Intel® Advisor User Guide

ID 766448
Date 10/31/2024
Public
Document Table of Contents

analyze.py Options

This script allows you to run an analysis on profiling data and generate report results.

Usage

advisor-python <APM>/analyze.py <project-dir> [--options]

NOTE:
Replace <APM> with $APM on Linux* OS or %APM% on Windows* OS.

Options

The following table describes options that you can use with the analyze.py script.

Option

Description

<project-dir>

Required. Specify the path to the Intel® Advisor project directory.

-h

--help

Show all script options.

--version

Display Intel® Advisor version information.

-v <verbose>

--verbose <verbose>

Specify output verbosity level:

  • 1 - Show only error messages. This is the least verbose level.

  • 2 - Show warning and error messages.

  • 3 (default) - Show information, warning, and error messages.

  • 4 - Show debug, information, warning, and error messages. This is the most verbose level.

NOTE:
This option affects the console output, but does not affect logs and report results.

--assume-dependencies (default) | --no-assume-dependencies

Assume that a loop has a dependency if the loop type is not known. When disabled, assume that a loop does not have dependencies if the loop dependency type is unknown.

--assume-hide-taxes [<loop-id> | <file-name>:<line-number>]

Use an optimistic approach to estimate invocation taxes: hide all invocation taxes except the first one.

You can provide a comma-separated list of loop IDs and source locations to hide taxes for. If you do not provide a list, taxes are hidden for all loops.

--assume-never-hide-taxes (default)

Use a pessimistic approach to estimate invocation taxes: do not hide invocation taxes.

--assume-ndim-dependency (default) | --no-assume-ndim-dependency

When searching for an optimal N-dimensional offload, assume there are dependencies between inner and outer loops.

--assume-parallel | --no-assume-parallel (default)

Assume that a loop is parallel if the loop type is not known.

--assume-single-data-transfer (default) | --no-assume-single-data-transfer

Assumed data is transferred once for each offload, and all instances share the data. When disabled, assume each data object is transferred for every instance of an offload that uses it.

This method assumes no data re-use between calls to the same kernel.

IMPORTANT:
This option requires you to enable the following options during the Trip Counts collection:
  • With collect.py, use --collect basic or --collect full.
  • With advisor --collect=tripcounts, use data-transfer=<mode>.

--atomic-access-pattern <pattern>

Select an atomic access pattern. Possible options: sequential, partial_sums_16, same. By default, it is set to partial_sums_16.

--assume-atomic-optimization-ratio <ratio>

Model atomic accesses as a number of parallel sums. Specify one of the following values: 8, 16, 32, 64, 128 to model a specific number of parallel sums. Specify 0 value to search for an optimal number of parallel sums.

Default value: '16'.

--check-profitability (default) | --no-check-profitability

Check the profitability of offloading regions. Only regions that can benefit from the increased speed are added to a report.
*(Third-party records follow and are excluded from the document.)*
/-- CHUNK_ARRIVAL (R243, R249, R254). While an end that answers GONE after a PROT is SUSPENDED it answers ABSENT (R258; log
entry 60). -/
def State.chunkArrival (s : State) (n srcDev srcFlow : Nat) (hdr : W64) (body : List Byte) : Option State :=
  let msg := NetMsg.chunk s.devId 0 n srcDev srcFlow hdr body
  let is := fun (x : NetMsg) => match x with
    | .chunk d _ fl sd sf h b => d == s.devId && fl == n && sd == srcDev && sf == srcFlow && h == hdr && b == body
    | _ => false
  match s.takeMsg (srcDev == s.devId || s.net.any is) is with
  | none => none
  | some s1 =>
    let slot := bits hdr.toNat 47 36
    match s1.flow? n with
    | none => some (s1.answerGone n srcDev srcFlow 0)
    | some f =>
      if !f.isRecv then some (s1.answerGone n srcDev srcFlow 0)
      else if headerCrc hdr ≠ hdr.setWidth 8 || bits hdr.toNat 19 18 = 3 || bits hdr.toNat 17 16 = 3 then some s1
      else if srcDev ≠ frPdev f.record || srcFlow ≠ frPflow f.record then some (s1.wrongSource f 0x0300 srcDev srcFlow)
      else if f.st == .suspended then some (s1.sendNack f (f.lastSeq + 1) [(slot, 4)] false)
      else
        let s2 := s1.modFlow n fun f => { f with coded := f.coded + BitVec.ofNat 64 (8 + body.length) }
        if f.dead then some (s2.deadGone f (f.lastSeq + 1))
        else if frWin f.record ≤ slot then
          some ((s2.wrongSource f 0x0301 srcDev srcFlow).modFlow n fun f => { f with outWin := true })
        else
          let h : BitVec 16 := BitVec.ofNat 16 (bits hdr.toNat 35 20)
          let d := if f.repeat_ then h - (f.slot slot).gen else 0
          let ahead := d ≠ 0 && !d.getLsbD 15
          if (bits hdr.toNat 19 18 = 1 && !d.getLsbD 15) || d = 0 then
            if s1.flowParked f (· == f.landVa slot) then none
            else (s1.landFault f (f.landVa slot) msg).or (s2.acceptChunk f hdr body)
          else if ahead then
            let full := 64 ≤ (s2.flows.filter fun e => e.isRecv && e.die == f.die && frClass e.record == frClass f.record).foldl
              (fun a e => a + e.holding.length) 0
            some (s2.modFlow n fun f =>
              if full then { f with noted := f.noted ++ [(slot, 2)] } else { f with holding := f.holding ++ [(slot, h)] })
          else some s2

/-- CHUNK_ARRIVAL. -/
def execChunkArrival (s : State) : Host.Outcome State Fault Refusal :=
  eventStep s "CHUNK_ARRIVAL" fun e => match e with
    | .chunkArrival f sd sf h b => s.chunkArrival f sd sf h b
    | _ => none

/-- The transfer completes at a trailer with this check value (R254). -/
def FlowEnd.completes (f : FlowEnd) (check : W32) : Bool :=
  !f.outWin && f.noted.isEmpty && f.holding.isEmpty && xorAll (f.accepted.map fun x => x.2.2.1) == check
When disabled, add all evaluated regions to a report, regardless of the profitability of offloading specific regions.

--config <config>

Specify a configuration file by absolute path or name. If you choose the latter, the model configuration directory is searched for the file first, then the current directory.
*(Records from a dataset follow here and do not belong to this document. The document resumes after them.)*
-- ==== Sys2Proof/Machine/Host.lean ====
section
/-! DEFINITION. The host: CXL.mem (R359, R367), audit records (R359), BAR0 and the management states (R368 to R372), throttling
(R373), and resets (R352, R364, R372). -/

namespace Sys2Proof.Machine

open Sys2Proof

/-! ### Audit (R359, R376) -/

/-- The body of an audit record. -/
def Audit.body (a : Audit) : List Byte :=
  leBytes a.addr.toNat 8 ++ leBytes (min a.count (2 ^ 32 - 1)) 4 ++ leBytes 0 2 ++ leBytes (5 + 16 * a.kind) 1 ++ List.replicate 41 0

/-- AUDIT_RECORD_DELIVERY (R359): sealed into the fault mailbox when a slot is free. -/
def State.auditDeliver (s : State) (bezel kind : Nat) : Option State :=
  match s.bezel? bezel, s.audits.find? fun a => a.bezel == bezel && a.kind == kind with
  | some b, some a =>
    (s.mbPost b b.faultMb (BitVec.ofNat 32 kind) a.body).map fun (t : State) => { t with audits := t.audits.erase a }
  | _, _ => none

/-- AUDIT_RECORD_DELIVERY. -/
def execAuditRecordDelivery (s : State) : Host.Outcome State Fault Refusal :=
  eventStep s "AUDIT_RECORD_DELIVERY" fun e => match e with | .auditRecordDelivery b k => s.auditDeliver b k | _ => none

/-! ### CXL.mem (R359, R367) -/

/-- Bytes of device memory behind the HDM decoder: 768 pseudo-channels of 1 GiB (R367, R5). -/
def hdmBytes : Nat := 768 * 2 ^ 30

/-- The slot of an enabled inbound mailbox of any bezel that stands at a fabric address (R64, R67). -/
def State.slotAt (s : State) (line : Nat) : Option (Bezel × Obj × Nat) :=
  s.bezels.findSome? fun b =>
    if b.st == .vacant then none
    else (List.range 64).findSome? fun m => (s.mailbox b m).bind fun o =>
      if s.mbDir o || !s.mbEnable o then none
      else ((List.range 256).find? fun i => s.mbSlot b o i == some line).map fun i => (b, o, i)

/-- No memory stands behind a local address: it lies outside the decoder, or in a pseudo-channel that is presented no more (R6,
R367). -/
def State.noMemory (s : State) (addr : Nat) : Bool := decide (hdmBytes ≤ addr) || s.unit (.chan (addr / 2 ^ 30)) == .gone

/-- A host write within one 64-byte line (R65, R67, R359, R372): discarded while there is no open key and at a tenant's
sector; a mailbox object and the seal word of a slot take it as their rules say. -/
def State.hostWrite (s : State) (addr : Nat) (data : List Byte) : State :=
  let pa := s.localPa addr
  s.hostOpen pa fun s =>
    if (s.mailboxAt pa).isSome then
      (cut32 9 pa data).foldl (fun s x => match s.mailboxAt x.1 with | some (_, o, off) => s.hostMailbox o off x.2 | none => s) s
    else match if 56 < pa % 64 + data.length then s.slotAt (pa / 64 * 64) else none with
      | some (b, o, i) => s.sealSlot b o i data (pa % 64)
      | none => s.landSector [(pa, data)] 0 none 0

/-- A host write waits for a page that is MIGRATING: that of the mailbox object it reaches, or of the mailbox whose slot it seals
(R316); and, as a host read does, for a mapped block that an open task holds (R224). -/
def State.hostWaits (s : State) (pa n : Nat) : Bool :=
  !s.host.entropy && (s.sidecar (pa / 256)).owner == 0 &&
    (s.recallWaits (pa / 256) || match s.mailboxAt pa with
     | some (_, o, _) => s.objMoving o
     | none => decide (56 < pa % 64 + n) && ((s.slotAt (pa / 64 * 64)).any fun x => s.objMoving x.2.1))
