-- ==== Sys2Proof/Machine/Step.lean ====
section
/-! DEFINITION. One step: what the agenda names next, or the choice of the schedulers, or an idle step (log entry 1). -/

namespace Sys2Proof.Machine

open Sys2Proof

/-- The issue of a group's next instruction: its word is decoded and executed, or traps (R60). -/
def stepIssue (r : GRef) (s : State) : Host.Outcome State Fault Refusal :=
  if !s.mayIssue r then .refused (.notEnabled "issue")
  else match s.ctxOf r with
    | none => .refused .noIssuer
    | some c =>
      match decode (c.cl.words[c.cl.idx]?.getD 0) with
      | .ok i => exec i { s with cur := some r }
      | .error e => .next (undecoded { s with cur := some r } c (c.cl.words[c.cl.idx]?.getD 0) e)

/-- The next word of a pavé engine (R341, R345). -/
def stepPave (ch : Nat) (s : State) : Host.Outcome State Fault Refusal :=
  match s.engines.find? fun e => e.chan == ch with
  | none => .refused .noIssuer
  | some e =>
    match decodePave e.word with
    | some i => exec i { s with curEng := some ch }
    | none => paveIllword { s with curEng := some ch }

/-- One choice carried out. -/
def stepMove (m : Move) (s : State) : Host.Outcome State Fault Refusal :=
  match m with
  | .event e => exec (eventInstr e) { s with input := some e }
  | .issue r => stepIssue r s
  | .pave ch => stepPave ch s
  | .hw h => match s.hwStep h with
    | some t => .next t
    | none => .refused (.notEnabled "unit")

/-- A step has changed something beside the time and the marks of the step itself. -/
def progress (s t : State) : Bool := decide ({ t with cycles := 0, arith := 0 } ≠ { s with cur := t.cur, input := t.input, curEng := t.curEng, cycles := 0, arith := 0 })

/-- The thing that the module does of itself, if any: the first that changes the state, looked for from a place in the order
that moves on with the step number, so that nothing is kept waiting for ever by another (log entry 1). -/
def State.choose (s : State) : Option Move :=
  (s.candidates.drop (s.stepNo % s.candidates.length) ++ s.candidates.take (s.stepNo % s.candidates.length)).find? fun m => match stepMove m s.tick with | .next t => progress s.tick t | _ => false

/-- One step of the module. -/
def step (s : State) : Host.Outcome State Fault Refusal :=
  match s.agenda with
  | m :: rest => stepMove m { s.tick with agenda := rest }
  | [] =>
    match s.choose with
    | some m => stepMove m s.tick
    | none => .next s.tick

/-- The state with an instruction placed where the next step fetches (log entry 4). A row of the opcode table has 32
bits; the four bytes are in memory order (R24, R46). -/
def State.withFetchWord (s : State) (_nbits w : Nat) : State := s.placeInstr (BitVec.ofNat 32 (leNat (leBytes w 4)))

end Sys2Proof.Machine
end

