-- ==== Sys2Proof/Machine/Core.lean ====
section
/-! DEFINITION. The machine as the host runs it. -/

def Sys2Proof.core : Host.Core := { State := Sys2Proof.Machine.State, Fault := Sys2Proof.Machine.Fault, Refusal := Sys2Proof.Machine.Refusal, step := Sys2Proof.Machine.step, reset := Sys2Proof.Machine.State.reset }
end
The following device configurations are available: xehpg_512xve (default), xehpg_256xve , gen12_tgl, gen12_dg1.

NOTE:
You can specify several configurations by using the option more than once.

--count-logical-instructions (default) | --no-count-logical-instructions

Use the projection of x86 logical instructions to GPU logical instructions.

--count-memory-instructions (default) | --no-count-memory-instructions

Use the projection of x86 instructions with memory to GPU SEND/SENDS instructions.

--count-mov-instructions | --no-count-mov-instructions (default)

Use the projection of x86 MOV instructions to GPU MOV instructions.

--count-send-latency {all, first, off}

Select how to model SEND instruction latency.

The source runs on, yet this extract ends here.